## WORK ORDER
Among the lines below, some may contain the string "headFaults". Say how many do, and give nothing besides the number.

◆ ◆ ◆ ◆ ◆

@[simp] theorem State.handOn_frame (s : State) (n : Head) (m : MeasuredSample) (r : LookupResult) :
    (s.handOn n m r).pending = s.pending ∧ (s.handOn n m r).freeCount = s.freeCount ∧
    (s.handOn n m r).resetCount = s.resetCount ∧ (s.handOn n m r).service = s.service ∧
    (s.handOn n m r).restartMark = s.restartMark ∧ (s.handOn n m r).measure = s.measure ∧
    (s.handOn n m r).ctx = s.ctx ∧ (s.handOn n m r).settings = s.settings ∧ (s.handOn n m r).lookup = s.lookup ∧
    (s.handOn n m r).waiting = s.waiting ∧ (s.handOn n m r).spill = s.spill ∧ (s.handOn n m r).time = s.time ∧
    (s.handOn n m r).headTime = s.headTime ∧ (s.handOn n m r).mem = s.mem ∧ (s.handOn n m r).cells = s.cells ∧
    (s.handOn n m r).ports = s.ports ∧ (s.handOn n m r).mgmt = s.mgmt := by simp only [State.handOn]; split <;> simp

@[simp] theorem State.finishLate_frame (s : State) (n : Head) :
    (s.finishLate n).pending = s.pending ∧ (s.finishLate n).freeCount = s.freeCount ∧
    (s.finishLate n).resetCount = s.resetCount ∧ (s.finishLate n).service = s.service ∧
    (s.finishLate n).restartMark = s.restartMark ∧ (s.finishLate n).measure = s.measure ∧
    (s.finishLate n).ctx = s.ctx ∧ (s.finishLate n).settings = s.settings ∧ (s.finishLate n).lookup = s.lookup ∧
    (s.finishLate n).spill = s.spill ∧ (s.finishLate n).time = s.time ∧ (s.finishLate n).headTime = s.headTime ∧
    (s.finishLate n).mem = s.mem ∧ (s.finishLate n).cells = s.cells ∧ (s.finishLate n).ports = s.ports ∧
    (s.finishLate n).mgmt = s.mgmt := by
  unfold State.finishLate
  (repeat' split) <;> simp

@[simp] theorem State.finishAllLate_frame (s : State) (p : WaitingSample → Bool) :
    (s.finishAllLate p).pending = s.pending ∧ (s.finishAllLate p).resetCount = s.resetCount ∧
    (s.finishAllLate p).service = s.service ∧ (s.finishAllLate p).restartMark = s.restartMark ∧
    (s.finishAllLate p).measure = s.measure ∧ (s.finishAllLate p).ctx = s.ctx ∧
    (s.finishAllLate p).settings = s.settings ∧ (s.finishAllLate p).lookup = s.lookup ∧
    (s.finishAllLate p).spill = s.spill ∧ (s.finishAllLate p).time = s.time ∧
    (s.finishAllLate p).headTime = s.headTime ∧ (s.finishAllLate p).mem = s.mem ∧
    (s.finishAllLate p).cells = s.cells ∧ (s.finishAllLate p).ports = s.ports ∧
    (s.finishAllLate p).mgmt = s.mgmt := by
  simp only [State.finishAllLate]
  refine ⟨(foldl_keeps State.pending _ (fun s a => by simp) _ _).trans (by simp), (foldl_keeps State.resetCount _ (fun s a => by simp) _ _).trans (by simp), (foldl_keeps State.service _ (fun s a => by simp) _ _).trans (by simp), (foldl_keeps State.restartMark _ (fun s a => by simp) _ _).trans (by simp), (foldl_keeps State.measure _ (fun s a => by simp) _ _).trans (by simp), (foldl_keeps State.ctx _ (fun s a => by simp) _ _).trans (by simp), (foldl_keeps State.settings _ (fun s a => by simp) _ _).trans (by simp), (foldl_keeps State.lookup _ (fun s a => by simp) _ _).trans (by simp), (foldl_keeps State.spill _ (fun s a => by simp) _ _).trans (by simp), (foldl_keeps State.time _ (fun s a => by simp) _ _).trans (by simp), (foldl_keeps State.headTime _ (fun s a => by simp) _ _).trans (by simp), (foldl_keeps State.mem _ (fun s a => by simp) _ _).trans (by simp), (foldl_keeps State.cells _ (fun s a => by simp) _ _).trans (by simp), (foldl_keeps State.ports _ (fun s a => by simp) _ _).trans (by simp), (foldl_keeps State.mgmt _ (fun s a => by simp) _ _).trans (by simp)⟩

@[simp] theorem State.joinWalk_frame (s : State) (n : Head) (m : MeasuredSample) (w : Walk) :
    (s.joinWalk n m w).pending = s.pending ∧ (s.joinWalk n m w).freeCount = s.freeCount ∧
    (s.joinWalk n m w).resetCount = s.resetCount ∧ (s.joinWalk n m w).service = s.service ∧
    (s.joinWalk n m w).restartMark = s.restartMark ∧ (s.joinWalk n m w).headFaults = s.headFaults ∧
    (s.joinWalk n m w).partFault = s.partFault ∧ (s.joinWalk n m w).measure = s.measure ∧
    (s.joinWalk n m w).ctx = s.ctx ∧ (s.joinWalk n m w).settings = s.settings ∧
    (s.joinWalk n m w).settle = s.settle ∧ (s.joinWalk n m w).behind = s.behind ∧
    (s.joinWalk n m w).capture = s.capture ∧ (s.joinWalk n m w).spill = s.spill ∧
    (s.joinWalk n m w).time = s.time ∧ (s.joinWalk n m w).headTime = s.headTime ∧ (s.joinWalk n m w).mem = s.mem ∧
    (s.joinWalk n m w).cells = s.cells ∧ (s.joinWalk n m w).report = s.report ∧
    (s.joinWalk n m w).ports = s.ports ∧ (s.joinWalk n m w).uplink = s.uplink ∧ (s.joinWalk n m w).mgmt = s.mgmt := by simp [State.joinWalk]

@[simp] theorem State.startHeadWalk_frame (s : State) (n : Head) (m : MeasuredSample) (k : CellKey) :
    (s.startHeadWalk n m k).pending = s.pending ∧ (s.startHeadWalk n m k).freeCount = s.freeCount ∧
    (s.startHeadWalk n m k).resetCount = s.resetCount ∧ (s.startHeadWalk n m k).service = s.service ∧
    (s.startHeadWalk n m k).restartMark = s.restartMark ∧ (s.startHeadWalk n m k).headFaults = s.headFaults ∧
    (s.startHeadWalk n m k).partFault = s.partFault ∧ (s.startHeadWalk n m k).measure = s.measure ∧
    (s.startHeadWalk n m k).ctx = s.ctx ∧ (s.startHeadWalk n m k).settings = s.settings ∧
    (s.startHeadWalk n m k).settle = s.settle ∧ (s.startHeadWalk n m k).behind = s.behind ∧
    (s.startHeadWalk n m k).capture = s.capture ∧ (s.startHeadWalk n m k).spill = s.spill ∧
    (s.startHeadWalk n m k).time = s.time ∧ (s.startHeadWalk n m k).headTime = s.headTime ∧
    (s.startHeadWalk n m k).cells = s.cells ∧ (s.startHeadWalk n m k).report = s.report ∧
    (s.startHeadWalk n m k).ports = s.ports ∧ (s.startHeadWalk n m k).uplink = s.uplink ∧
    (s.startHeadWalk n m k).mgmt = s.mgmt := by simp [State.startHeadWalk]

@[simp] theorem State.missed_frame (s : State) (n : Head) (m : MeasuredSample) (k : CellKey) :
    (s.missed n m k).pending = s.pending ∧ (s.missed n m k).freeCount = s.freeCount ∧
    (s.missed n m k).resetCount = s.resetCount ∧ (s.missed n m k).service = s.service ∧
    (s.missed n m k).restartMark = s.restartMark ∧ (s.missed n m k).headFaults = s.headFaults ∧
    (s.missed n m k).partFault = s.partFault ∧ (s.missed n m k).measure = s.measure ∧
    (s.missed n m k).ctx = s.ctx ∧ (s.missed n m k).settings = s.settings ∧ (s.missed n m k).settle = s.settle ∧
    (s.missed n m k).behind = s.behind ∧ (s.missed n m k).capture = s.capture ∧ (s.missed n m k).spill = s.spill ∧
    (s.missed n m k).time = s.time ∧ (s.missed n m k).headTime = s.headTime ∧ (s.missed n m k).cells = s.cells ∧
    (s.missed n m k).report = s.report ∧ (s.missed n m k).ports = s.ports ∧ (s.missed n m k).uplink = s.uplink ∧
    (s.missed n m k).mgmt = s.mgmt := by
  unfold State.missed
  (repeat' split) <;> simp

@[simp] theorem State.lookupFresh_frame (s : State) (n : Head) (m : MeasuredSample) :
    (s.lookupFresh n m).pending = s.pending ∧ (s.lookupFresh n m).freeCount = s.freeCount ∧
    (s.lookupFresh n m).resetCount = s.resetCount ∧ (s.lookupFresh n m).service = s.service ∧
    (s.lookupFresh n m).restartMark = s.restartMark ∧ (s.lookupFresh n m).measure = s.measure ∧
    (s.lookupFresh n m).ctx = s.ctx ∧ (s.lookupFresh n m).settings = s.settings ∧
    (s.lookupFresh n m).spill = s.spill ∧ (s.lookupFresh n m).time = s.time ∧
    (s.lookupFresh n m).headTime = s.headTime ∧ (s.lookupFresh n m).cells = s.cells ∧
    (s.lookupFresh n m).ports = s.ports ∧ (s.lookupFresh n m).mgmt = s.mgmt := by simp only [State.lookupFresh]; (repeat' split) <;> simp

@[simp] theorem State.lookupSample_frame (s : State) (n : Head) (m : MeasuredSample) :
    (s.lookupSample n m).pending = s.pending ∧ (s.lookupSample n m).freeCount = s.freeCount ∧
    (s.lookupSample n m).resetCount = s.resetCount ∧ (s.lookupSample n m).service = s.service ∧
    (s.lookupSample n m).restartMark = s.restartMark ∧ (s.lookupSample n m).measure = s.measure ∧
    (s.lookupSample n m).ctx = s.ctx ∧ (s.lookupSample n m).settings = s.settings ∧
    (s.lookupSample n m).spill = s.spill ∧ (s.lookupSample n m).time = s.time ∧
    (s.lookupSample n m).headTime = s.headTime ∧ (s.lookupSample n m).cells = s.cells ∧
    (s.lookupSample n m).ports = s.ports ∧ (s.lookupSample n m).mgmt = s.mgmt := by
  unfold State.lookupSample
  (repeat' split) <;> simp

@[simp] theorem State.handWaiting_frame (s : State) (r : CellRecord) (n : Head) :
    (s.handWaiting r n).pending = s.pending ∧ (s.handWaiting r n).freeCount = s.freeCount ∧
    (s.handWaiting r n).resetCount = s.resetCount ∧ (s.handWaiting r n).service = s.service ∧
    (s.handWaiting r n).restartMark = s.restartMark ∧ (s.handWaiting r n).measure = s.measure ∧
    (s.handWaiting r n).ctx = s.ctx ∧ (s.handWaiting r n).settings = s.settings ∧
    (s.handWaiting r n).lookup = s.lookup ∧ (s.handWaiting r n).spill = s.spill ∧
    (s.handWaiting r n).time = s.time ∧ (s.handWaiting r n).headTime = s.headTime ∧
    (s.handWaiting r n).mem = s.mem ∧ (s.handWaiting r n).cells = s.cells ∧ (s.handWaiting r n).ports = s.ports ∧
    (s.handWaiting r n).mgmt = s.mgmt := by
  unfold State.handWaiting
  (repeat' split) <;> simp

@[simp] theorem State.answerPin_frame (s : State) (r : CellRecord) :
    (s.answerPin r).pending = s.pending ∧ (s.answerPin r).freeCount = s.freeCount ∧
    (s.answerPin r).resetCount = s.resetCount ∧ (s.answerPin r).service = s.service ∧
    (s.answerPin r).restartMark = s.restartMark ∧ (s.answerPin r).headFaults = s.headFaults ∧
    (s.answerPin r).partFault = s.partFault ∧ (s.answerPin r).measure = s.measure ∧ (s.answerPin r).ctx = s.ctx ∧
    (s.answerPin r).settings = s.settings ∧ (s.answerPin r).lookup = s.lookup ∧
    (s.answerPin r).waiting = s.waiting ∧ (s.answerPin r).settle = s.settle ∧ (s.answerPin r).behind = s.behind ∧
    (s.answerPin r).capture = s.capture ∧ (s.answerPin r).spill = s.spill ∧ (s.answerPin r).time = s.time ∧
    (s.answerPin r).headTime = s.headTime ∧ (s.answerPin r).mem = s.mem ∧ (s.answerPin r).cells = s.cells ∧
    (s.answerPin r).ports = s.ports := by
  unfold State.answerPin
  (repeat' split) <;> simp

◆ ◆ ◆ ◆ ◆

## RESPONSE TO THIS EXERCISE
4